Повсюду нам встречались группы изодранных бледных польских солдат. Под присмотром вооруженной охраны они разгребали завалы. На пленных не было ремней и знаков отличия. Лишь в покрое и размерах расправленного кителя узнавался офицерский чин. Они рылись в кучах, растаскивая лопатами заторы и освобождая путь скопившейся у препятствия технике. Инструментов на всех не хватало, и в ход шли подручные средства: доски и палки, вырванные из руин. Но чаще всего люди расчищали путь голыми, стертыми до крови и серыми от пыли руками. И было не по себе, когда нас встречали веселыми взглядами сидящие на танках и броневиках радостные солдаты в серой форме и стыдливо провожали обреченные глаза теней в форме коричневой.
Вскоре мы подошли к дому, в котором жила моя семья. На месте зенитного расчета зияла огромная воронка, заглянув в которую на ходу, я увидел искореженное орудие и торчащую из земли ногу. Сапога на ней не было, и с голой стопы свисала обугленная портянка. А рядом лежал идеально чистый, играющий солнечными пятнами на обглоданных взрывами кирпичных стенах прожектор.
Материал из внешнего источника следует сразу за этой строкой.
-- ==== Sys2Proof/WellFormed.lean ====
section
/-! DEFINITION. Which terms of `Instr` are commands: the two checks on IMM8 that decoding makes (30_encoding.md
rule R73). Every field width is already in the types. -/

namespace Sys2Proof

/-- A block size is legal when it is not 0 (rules R73, R143: 1..255). -/
def blockSizeOk (bs : Byte) : Bool := bs != 0

/-- A round index can be encoded when it is at most 14 (rules R71, R73). -/
def roundIndexOk (r : Byte) : Bool := decide (r.toNat ≤ 14)

/-- The command passes the IMM8 checks of decoding (rule R73). -/
def Instr.wellFormed : Instr → Bool
  | .nop => true
  | .keyexp _ _ => true
  | .strk _ r => roundIndexOk r
  | .ldst _ => true
  | .stst _ => true
  | .ldiv _ _ => true
  | .stiv _ => true
  | .subb => true
  | .invsubb => true
  | .shrow => true
  | .invshrow => true
  | .mixcol => true
  | .invmixcol => true
  | .ark r => roundIndexOk r
  | .encblk => true
  | .decblk => true
  | .ecbenc _ _ _ => true
  | .ecbdec _ _ _ => true
  | .cbcenc _ _ _ => true
  | .cbcdec _ _ _ => true
  | .pad _ _ _ bs => blockSizeOk bs
  | .unpad _ _ bs => blockSizeOk bs
  | .gfmul _ _ => true
  | .sbox _ => true
  | .invsbox _ => true

end Sys2Proof
end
Дом стариков Войцеховских находился в соседнем квартале. И к нашей великой радости от сыпавшихся с неба бомб он нисколько не пострадал, за исключением выбитых окон. Но во всем городе едва ли можно было найти хоть одно здание, не страдающее от этого недуга. Тяжело дыша, мы поднялись на четвертый этаж, и старик дрожащей рукой отворил дверь в жилище, которое в последующие четыре года я буду называть своим домом. А девочек-близняшек – Рину и Хану – я буду называть своими сестрами. Но я никогда не называл Войцеховских своими родителями. И если честно, трудно было называть стариков, проживших более сорока лет в браке, семьей. Ведь полноценной семьей можно называть лишь тот союз, что креп под звонкий детский смех растущих поколений. И естественно старики соврали тому немцу: у них не было дочери. У них вообще не было детей. И когда мы спрашивали, почему, Клара – так звали нашу храбрую спасительницу – лишь грустно улыбалась и старалась сменить тему разговора. Но я часто ловил ее полный нежности взгляд и видел заботу, которой она окружала моих названых сестер. Вся ее нереализованная материнская любовь и ласка нашла выход в тройном размере. Но даже эта любовь не могла притупить любовь нашу. К родителям. И она это понимала. И мирилась со своей ролью мачехи, которую никогда не назовут матерью.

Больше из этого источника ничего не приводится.